Middle School Scenario #1
Mr. Watson has been teaching 6th grade Social Studies for 4 years at Sunny Brook Middle School.
You have been confronted by several parents whose students are in Mr. Watson’s classes. The parents are concerned that there is a huge “disconnect” between how students perform on daily work and projects compared to their performance on classroom assessments and school and district benchmark assessments. When approached by parents, Mr. Watson states that students are experiencing test anxiety or that he was unable to cover material that was part of the benchmark assessments.
A careful analysis of Mr. Watson’s gradebook entries, assessment data, observations and lesson plans indicate that students are not performing well on assessments and that he has made no effort to amend his lesson plans and adapt his instructional strategies to meet the areas of concern. Conversations with Mr. Watson and a careful analysis of his lesson plans, show that he has not made attempts to address the objectives that he failed to cover from the district pacing guide. Furthermore, daily grades are clearly inflated in comparison to assessment scores.
As principal of Sunnybrook, how would you begin a conversation with Mr. Watson concerning his grading practices and the use of formative assessment to support teaching and learning in his classroom?
Middle School Scenario #2
Mary Revis has been teaching 8th grade mathematics for 8 years at Gray Middle School. Her classes include standard 8th grade Math, Advanced 8th Grade Math and one Math I course. Her entire teaching experience has been in 8th or 9th grade at this school. She recently completed her master’s degree in middle grades math education.
Visits to Ms. Revis’s classrooms and examination of student work samples, indicate that she continues to approach Math instruction in a traditional way although the new standards validate the need for providing a very different pedagogical approach to math instruction. She feels very strongly that this approach is best for her students as indicated by the fact that 85% or more of her students are proficient in all of her classes.
You know that while Ms. Revis’ students consistently meet proficiency on their EOG tests, her EVAAS reports show that her students are not meeting expected growth. Specifically, students grouped in the highest tertile in her class are falling well below expected growth targets.
What conversations would you have with Ms. Revisconcerning growth versus proficiency in light of her instructional practices?
Middle School Scenario #3
Ms. Lavender is a 7th grade English/Language Arts teacher at Spartan Middle School who is experiencing a year in which most of her classes are extremely diverse. In her 4th period class, for example, 6 of her 27 students are ESL, 5 are exceptional and 3 are repeating the class due to poor performance in the previous year.
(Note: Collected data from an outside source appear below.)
-- ==== Sys2Proof/Machine/Regs.lean ====
section
/-! DEFINITION. The registers of every block (01_module_at_a_glance.md R19 and the register tables of chapters 01 to 20):
a register's device address, its fields, and the table of access codes and reset values (00_scope.md R7, R11).
A definition named after a register gives its address; one named after a register and a field gives the field's bits. -/
namespace Sys2Proof.Machine

/-- A field of a register: its highest and lowest bit. -/
structure Fld where
  hi : Nat
  lo : Nat
  deriving DecidableEq, Repr

/-- The access codes of R7. -/
inductive Acc | ro | rw | wo | w1c | w1s | rc | rwl
  deriving DecidableEq, Repr

/-- A row of the register table: the offset in the block's instance, an array's length and stride, a group's count and
stride, the reset value (fuse, flash and image fields: zero) and the fields with their access codes. -/
structure RegRow where
  off : Nat
  n1 : Nat
  s1 : Nat
  n2 : Nat
  s2 : Nat
  rst : Nat
  fields : List (Fld × Acc)
  deriving DecidableEq, Repr

/-- The blocks of R19. -/
inductive Block | id | wk | zn | pd | si | tl | rt | uc | qh | kl | ce | av | hb | tc | me | vu
  deriving DecidableEq, Repr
Ms. Lavender is particularly challenged by the diverse range of reading abilities in her class. She has attempted many strategies that have been discussed in her PLCs and SIOP and Reading Foundations training sessions. She works well with specialists in the school to attempt to meet the needs of her students and has actively searched for and completed professional development activities focused on the addressing the needs of her students and areas in which she feels that she needs professional support.
Early examination of her students’ performances in class show that her adaption of instructional practices are making a difference as evidenced by increased student engagement and student performance on in class assignments documented on classroom walk-through documents. These improvementsare not always reflected in her students’ performances on unit and benchmark assessments.
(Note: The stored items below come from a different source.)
-- ==== Sys2Proof/Machine/Tally.lean ====
section
/-! DEFINITION. Counting events in the Tally unit's counters (16_counters_and_trace.md R384 to R388), and the Halo counts of a
tile (08 R196, R197). -/
namespace Sys2Proof.Machine

/-- One HBM request of a unit per sector that an extent meets, each with its own address (R385, R388). -/
def State.hbCount (s : State) (ev a n : Nat) (x : Attr) : State :=
  if s.tally.cfgA = [] ∨ isHbm a = false ∨ n = 0 then s
  else (List.range ((a + n - 1) / 32 - a / 32 + 1)).foldl (fun s k =>
    s.count 2 (a / stackBytes) ev 1 { x with addr := some ((a / 32 + k) * 32) }) s

/-- The LC share of a stack in sectors in a window of 1 µs (09 R215). -/
def lcShare : Nat := 2400

/-- The LC sectors that a stack has served in the present window of Zenith time (09 R215). -/
def State.lcServed (s : State) (k : Nat) : Nat :=
  if sget (fun _ => 0) s.lcWin k = s.zt / 1000 then sget (fun _ => 0) s.lcCount k else 0

/-- m latency-critical requests of one sector each at a stack: those beyond the share of their window are demoted, each counted, and each sets
LC_DEMOTE (09 R215). -/
def State.lcUse (s : State) (k m : Nat) (x : Attr) : State :=
  let c := s.lcServed k
  let beyond := (c + m - lcShare) - (c - lcShare)
  let s := { s with lcCount := sset (fun _ => 0) s.lcCount k (c + m), lcWin := sset (fun _ => 0) s.lcWin k (s.zt / 1000) }
  if beyond = 0 then s
  else (((s.addFld (HB_LC k) HB_LC_DEMOTED beyond).setFld (HB_ERR k) HB_ERR_LC_DEMOTE 1).addFld (HB_ERR_EVENTS k) HB_ERR_EVENTS_COUNT beyond).count 2 k 0x05 beyond x

/-- A request is latency-critical by its source: the router's TC0 payload (09 R213); command fetch and launch descriptors are named where they
are made. -/
def Attr.lc (x : Attr) : Bool := x.master == some 7 && x.cls == some 0

/-- The sectors of HBM that an extent meets. -/
def sectorsOf (a n : Nat) : Nat := if isHbm a && n != 0 then (a + n - 1) / 32 - a / 32 + 1 else 0

/-- The latency-critical requests of an extent, where it makes any. -/
def State.lcAll (s : State) (a n : Nat) (x : Attr) : State := if sectorsOf a n = 0 then s else s.lcUse (a / stackBytes) (sectorsOf a n) x

/-- Sectors read (R388, code 0x00); a latency-critical read counts as LC_READS and in its stack's window. -/
def State.lcRead (s : State) (a n : Nat) (x : Attr) : State := ((s.hbCount 0 a n x).hbCount 3 a n x).lcAll a n x
def State.hbRead (s : State) (a n : Nat) (x : Attr) : State := if x.lc then s.lcRead a n x else s.hbCount 0 a n x

/-- The parts of an extent that cover their sectors only partly (09 R210). -/
def partialPieces (a n : Nat) : List (Nat × Nat) :=
  let head := if a % 32 = 0 ∧ 32 ≤ n then [] else [(a, min n (32 - a % 32))]
  let tail := if (a + n) % 32 = 0 ∨ (a + n - 1) / 32 = a / 32 then [] else [((a + n) / 32 * 32, (a + n) % 32)]
  if n = 0 then [] else head ++ tail

/-- Sectors written (R388, code 0x01): one that a write covers only partly is read first, and counts as a partial write (09 R210). -/
def State.hbWrite (s : State) (a n : Nat) (x : Attr) : State :=
  let s := (s.hbCount 1 a n x)
  let s := if x.lc then s.lcAll a n x else s
  (partialPieces a n).foldl (fun s e => ((if x.lc then s.lcAll e.1 e.2 x else s).hbCount 0 e.1 e.2 x).hbCount 2 e.1 e.2 x) s

/-- A count with another's numbers added; its key stays. -/
def HaloMsg.plus (h m : HaloMsg) : HaloMsg :=
  ⟨h.part, h.step, h.layer, h.nonfinite + m.nonfinite, h.gNonfinite + m.gNonfinite, h.gSat + m.gSat, h.tile⟩

/-! ## Trace (R394 to R396) -/

/-- What a trace record says (R395): its die, kind, status, source, unit, partition, LAYER_ID, OP_ID, launch and index. -/
structure TraceRec where
  die : Nat
  kind : Nat
  status : Nat := 0
  source : Nat
  unit : Nat
  part : Nat
  layer : Nat
  op : Nat
  seq : Nat
  index : Nat
  deriving DecidableEq, Repr

/-- The filters of R394 let a record through; the unit bit is the queue index, or bit 8 for collective engines. -/
def State.traceOn (s : State) (r : TraceRec) : Bool :=
  let m := s.rd TL_TRACE_MATCH
  let unitBit := if r.unit < 8 then r.unit else 8
  s.flag TL_TRACE_CTRL TL_TRACE_CTRL_ENABLE && bit (s.rd TL_TRACE_CTRL) (48 + r.kind) && bit (s.rd TL_TRACE_CTRL) (40 + unitBit) &&
  bit (s.rd TL_TRACE_CTRL) (32 + r.part) &&
  (r.unit ≥ 8 || (decide (s.fld TL_TRACE_TILES TL_TRACE_TILES_FIRST ≤ r.source) &&
    decide (r.source < s.fld TL_TRACE_TILES TL_TRACE_TILES_FIRST + s.fld TL_TRACE_TILES TL_TRACE_TILES_COUNT))) &&
  (r.layer &&& bits m 39 20) == (bits m 19 0 &&& bits m 39 20) && (r.op &&& bits m 63 52) == (bits m 51 40 &&& bits m 63 52)

/-- Where the Tally unit's writes go and what they count as (R213, R222, R385). -/
def tallyMaster : Master := ⟨9, 0xFFFF, 0, none, some 0⟩
def tallyAttr : Attr := { priv := some 0, master := some 9 }

/-- HEAD of what the Tally unit writes, once everything waiting is written. -/
def State.tallyHead (s : State) (what now : Nat) : Nat :=
  match (s.tally.waiting.filter (fun w => w.what == what)).getLast? with
  | some w => w.head
  | none => now

/-- HEAD in the register of what was written (R391, R396, R399); a snapshot's record holds the time of its writing (R392). -/
def State.tallyWritten (s : State) (w : TallyWrite) : State :=
  let b := if 4 ≤ w.what then w.bytes.take 24 ++ leBytes 8 s.zt ++ w.bytes.drop 32 else w.bytes
  let s := ((s.hbWrite w.addr b.length tallyAttr).store w.addr b tallyMaster).1
  if w.what < 2 then s.setFld (TL_TRACE_PTR w.what) TL_TRACE_PTR_HEAD w.head
  else if w.what < 4 then s.setFld TL_DBG_PTR TL_DBG_PTR_HEAD w.head
  else s.setFld (TL_SNAP_PTR (w.what - 4)) TL_SNAP_PTR_HEAD w.head

/-- Records whose memory is ON are written, those of one ring in their order (R222, R396); the others wait. -/
def State.tallyFlushList (s : State) : List TallyWrite → List TallyWrite → State
  | kept, [] => { s with tally := { s.tally with waiting := kept } }
  | kept, w :: t =>
    if s.memOn w.addr w.bytes.length && !kept.any (fun k => k.what == w.what) then (s.tallyWritten w).tallyFlushList kept t
    else (s.holdAccess (0x20100 + w.what) w.addr).tallyFlushList (kept ++ [w]) t

def State.tallyFlush (s : State) : State := if s.tally.waiting = [] then s else s.tallyFlushList [] s.tally.waiting

/-- A record to be written by the Tally unit. -/
def State.tallyPut (s : State) (w : TallyWrite) : State :=
  ({ s with tally := { s.tally with waiting := s.tally.waiting ++ [w] } }).tallyFlush

/-- Trace records dropped and counted (R396). -/
def State.traceDropped (s : State) (d k : Nat) : State :=
  if k = 0 then s else
    (s.addFld (TL_TRACE_PTR d) TL_TRACE_PTR_DROPPED k).setFld TL_ERR TL_ERR_TRACE_DROP 1 |>.addFld TL_ERR_EVENTS TL_ERR_EVENTS_COUNT k

/-- A trace record written into its die's ring, or dropped and counted (R395, R396): up to 1,024 wait for their memory. -/
def State.trace (s : State) (r : TraceRec) : State :=
  if !s.traceOn r then s
  else
    let seq := sget (fun _ => 0) s.tally.traceSeq r.die
    let s := { s with tally := { s.tally with traceSeq := sset (fun _ => 0) s.tally.traceSeq r.die ((seq + 1) % 2 ^ 32) } }
    let sz := s.fld (TL_TRACE_BASE r.die) TL_TRACE_BASE_SIZE_LOG2
    if sz < 4 ∨ sz > 16 then s
    else
      let head := s.tallyHead r.die (s.fld (TL_TRACE_PTR r.die) TL_TRACE_PTR_HEAD)
      let slot := s.fld (TL_TRACE_BASE r.die) TL_TRACE_BASE_ADDR + head * 32
      let next := (head + 1) % 2 ^ sz
      if next = s.fld (TL_TRACE_PTR r.die) TL_TRACE_PTR_TAIL % 2 ^ sz ∨ memExtent slot 32 = false ∨ s.inFailed slot = true ∨
          1024 ≤ (s.tally.waiting.filter (fun w => w.what == r.die)).length then
        s.traceDropped r.die 1
      else
        s.tallyPut ⟨r.die, slot, leBytes 8 s.zt ++ leBytes 1 r.kind ++ leBytes 1 r.status ++ leBytes 2 r.source ++ leBytes 1 r.unit ++
          leBytes 1 r.part ++ zeros 2 ++ leBytes 4 (r.layer + r.op * 2 ^ 20) ++ leBytes 4 r.seq ++ leBytes 4 r.index ++
          leBytes 4 seq, next⟩

/-! ## Tensor watch (R397 to R400) -/

/-- A dump's command: queue, tile, launch data and identifiers, whether RECOMPUTE issued it, and the stamp of its last write. -/
structure DumpOf where
  queue : Nat
  tile : Nat
  mb : Nat
  layerOp : Nat
  seq : Nat
  index : Nat
  recompute : Bool
  zt : Nat
  deriving DecidableEq, Repr

/-- The 64-byte header of a record in the debug ring (R399). -/
def dumpHeader (w flags unit zt handle step tile mb layerOp offset bytes seq extent lseq index : Nat) : List Byte :=
  leBytes 4 0x44574C54 ++ leBytes 1 w ++ leBytes 1 flags ++ leBytes 1 unit ++ zeros 1 ++ leBytes 8 zt ++ leBytes 4 handle ++
  leBytes 4 step ++ leBytes 2 tile ++ leBytes 2 mb ++ leBytes 4 layerOp ++ leBytes 8 offset ++ leBytes 4 bytes ++ leBytes 4 seq ++
  leBytes 8 extent ++ leBytes 4 lseq ++ leBytes 4 index

/-- A place in the debug ring can be written. -/
def State.debugAt (s : State) (a n : Nat) : Bool := memExtent a n && (s.firstFailed a n).isNone

/-- A record put into the debug ring, with a PAD record where it does not fit before the ring's end, or dropped (R399). -/
def State.debugPut (s : State) (r : List Byte) : State :=
  let sz := s.fld TL_DBG_SIZE TL_DBG_SIZE_SIZE_LOG2
  let size := 2 ^ sz
  let head := s.tallyHead 2 (s.fld TL_DBG_PTR TL_DBG_PTR_HEAD)
  let free := size - (head + 2 ^ 32 - s.fld TL_DBG_PTR TL_DBG_PTR_TAIL) % 2 ^ 32
  let base := s.fld TL_DBG_BASE TL_DBG_BASE_ADDR
  let at_ := head % size
  let n := r.length
  if 16 ≤ sz ∧ sz ≤ 30 ∧ at_ + n ≤ size ∧ n ≤ free ∧ s.debugAt (base + at_) n = true then
    s.tallyPut ⟨2, base + at_, r, (head + n) % 2 ^ 32⟩
  else if 16 ≤ sz ∧ sz ≤ 30 ∧ size < at_ + n ∧ size - at_ + n ≤ free ∧ s.debugAt (base + at_) 64 = true ∧ s.debugAt base n = true then
    let pad := dumpHeader 0 4 0 0 0 0 0 0 0 0 (size - at_ - 64) 0 0 0 0
    (s.tallyPut ⟨2, base + at_, pad, (head + (size - at_)) % 2 ^ 32⟩).tallyPut ⟨2, base, r, (head + (size - at_) + n) % 2 ^ 32⟩
  else s.sticky TL_ERR TL_ERR_WATCH_DROP TL_ERR_EVENTS

/-- The bounding range within a watch's placement of what a command wrote, where the watch triggers on it (R398). -/
def State.watchMeets (s : State) (p step : Nat) (wrote : List (Nat × Nat)) (w : Nat) : Option (Nat × Nat) :=
  let pl := sget (fun _ => (0, 0)) s.tally.watchAt w
  let meets := (wrote.map (fun e => (max e.1 pl.1, min (e.1 + e.2) (pl.1 + pl.2)))).filter (fun e => decide (e.1 < e.2))
  let lo := meets.foldl (fun m e => min m e.1) (2 ^ 48)
  let hi := meets.foldl (fun m e => max m e.2) 0
  if s.fld (TL_WATCH_CTRL w) TL_WATCH_CTRL_STATE = 1 ∧ s.fld (TL_WATCH_CTRL w) TL_WATCH_CTRL_PARTITION = p ∧
     s.fld (TL_WATCH_STEP w) TL_WATCH_STEP_STEP = step ∧ lo < hi then some (lo, hi)
  else none

/-- What the Tally unit reads for a dump: a bad unit is met as a read meets it (09 R208, R218), and what the dump holds in its place is free (log
entry 1). -/
def State.dumpRead (s : State) (a n : Nat) : State × List Byte :=
  let bad := s.ue.filter (fun u => decide (u < a + n) && decide (a < u + errUnitBytes u))
  let data := s.readBytes a n
  bad.foldl (fun r u =>
    let (v, t) := (r.1.ueMet 2 u tallyMaster).fresh
    let lo := max u a - a
    let hi := min (u + errUnitBytes u) (a + n) - a
    (t, r.2.take lo ++ leBytes (hi - lo) v ++ r.2.drop hi)) (s.hbRead a n tallyAttr, data)

/-- One watch meets a command that wrote some extents (R398): it dumps their bounding range within the placement and counts the trigger. -/
def State.watchOne (s : State) (p step : Nat) (wrote : List (Nat × Nat)) (x : DumpOf) (w : Nat) : State :=
  match s.watchMeets p step wrote w with
  | none => s
  | some (lo, hi) =>
    let pl := sget (fun _ => (0, 0)) s.tally.watchAt w
    let start := lo / 32 * 32
    let extent := roundUp (hi - start) 32
    let n := min extent (s.fld (TL_WATCH_CTRL w) TL_WATCH_CTRL_MAX_KIB * 1024)
    let trig := s.fld (TL_WATCH_STEP w) TL_WATCH_STEP_TRIGGERS + 1
    let remain := s.fld (TL_WATCH_CTRL w) TL_WATCH_CTRL_REMAIN - 1
    let (s, data) := s.dumpRead start n
    let r := dumpHeader w (b2n (decide (n < extent)) + 2 * b2n x.recompute) x.queue x.zt (s.fld (TL_WATCH_CTRL w) TL_WATCH_CTRL_HANDLE)
      step x.tile x.mb x.layerOp (start - pl.1) n trig extent x.seq x.index ++ padTo (roundUp n 64) data
    let s := (s.debugPut r).setFld (TL_WATCH_STEP w) TL_WATCH_STEP_TRIGGERS trig
    let s := s.setFld (TL_WATCH_CTRL w) TL_WATCH_CTRL_REMAIN remain
    if remain = 0 then (s.setFld (TL_WATCH_CTRL w) TL_WATCH_CTRL_ENABLE 0).setFld (TL_WATCH_CTRL w) TL_WATCH_CTRL_STATE 3 else s

/-- Every watch, in ascending order, meets a command (R398, R400). -/
def State.watchWrite (s : State) (p step : Nat) (wrote : List (Nat × Nat)) (x : DumpOf) : State :=
  if wrote = [] then s else (List.range 8).foldl (fun s w => s.watchOne p step wrote x w) s

/-! ## Halo counts of a tile (08 R197) -/

/-- Merge a count into a list of counts if its key is there. -/
def haloMerge (m : HaloMsg) : List HaloMsg → Option (List HaloMsg)
  | [] => none
  | h :: t => if h.step = m.step ∧ h.layer = m.layer then
      some (h.plus m :: t)
    else (haloMerge m t).map (h :: ·)

/-- Record a tile's count (R197): in its combining buffer of 16 entries; where it is full the oldest moves to the outbound
queue of 64; where that is full the count goes to the unattributed holder, under the holder's step (its layer, 2^32, lies outside every window). -/
def TileSt.haloCount (x : TileSt) (m : HaloMsg) : TileSt :=
  if m.nonfinite = 0 ∧ m.gNonfinite = 0 ∧ m.gSat = 0 then x
  else
    match haloMerge m x.halo with
    | some l => { x with halo := l }
    | none =>
      if x.halo.length < 16 then { x with halo := x.halo ++ [m] }
      else if x.haloOut.length < 64 then { x with halo := x.halo.drop 1 ++ [m], haloOut := x.haloOut ++ x.halo.take 1 }
      else
        match x.haloHold with
        | none => { x with haloHold := some { m with layer := 2 ^ 32 } }
        | some h => { x with haloHold := some (h.plus m) }

/-- A tile's Halo count, where its partition keeps Halo counts (R194). -/
def State.haloCount (s : State) (t : Nat) (m : HaloMsg) : State :=
  if s.flag (SI_HALO_GEOM m.part) SI_HALO_GEOM_ENABLE then s.setTile t ((s.tile t).haloCount { m with tile := t }) else s

end Sys2Proof.Machine
end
Ms. Lavender is quickly becoming very frustrated and concerned that she is not meeting the learning needs of her students although she appears to be embracing and attempting all the “right” strategies.
As her principal, how would you guide and support her in moving forward? What additional information might you collect to scaffold your support?
Middle School Scenario #4
Mr. Holland is a 20 year veteran music and band teacher. In his classes, students’ grades consist of scores from weekly paper/pencil tests on terms and music theory. Additionally, he has created performance rubrics on which students are scored. While his grading system appears to offer a well-rounded picture of student progress in his classes as related to the NC Standard Course of Study, there is little evidence in his instructional strategies that he differentiates his instruction to promote growth in his average and below average students as indicated on their performance rubric scores.
Mr. Holland’s professional development focus has always been to attend the annual state music teachers’ convention. He is also part of a PLC team which consists of teachers of the arts and physical educationwith no state mandated final assessment required for their courses. The focus of this team has been on the proposed state plans for the analysis of student work process. Discussions are held on best practices around creating rubrics that embrace standards and document student growth. Mr. Holland openly and often expresses frustration that his attendance at these meetings does not support his professional growth and that he sees no reason to change the grading practices that he has implemented in his classroom.
You are meeting with Mr. Holland for a mid-year review of his professional growth plan. How would you begin the conversation to address your concerns around student growth and differentiation strategies in his classroom?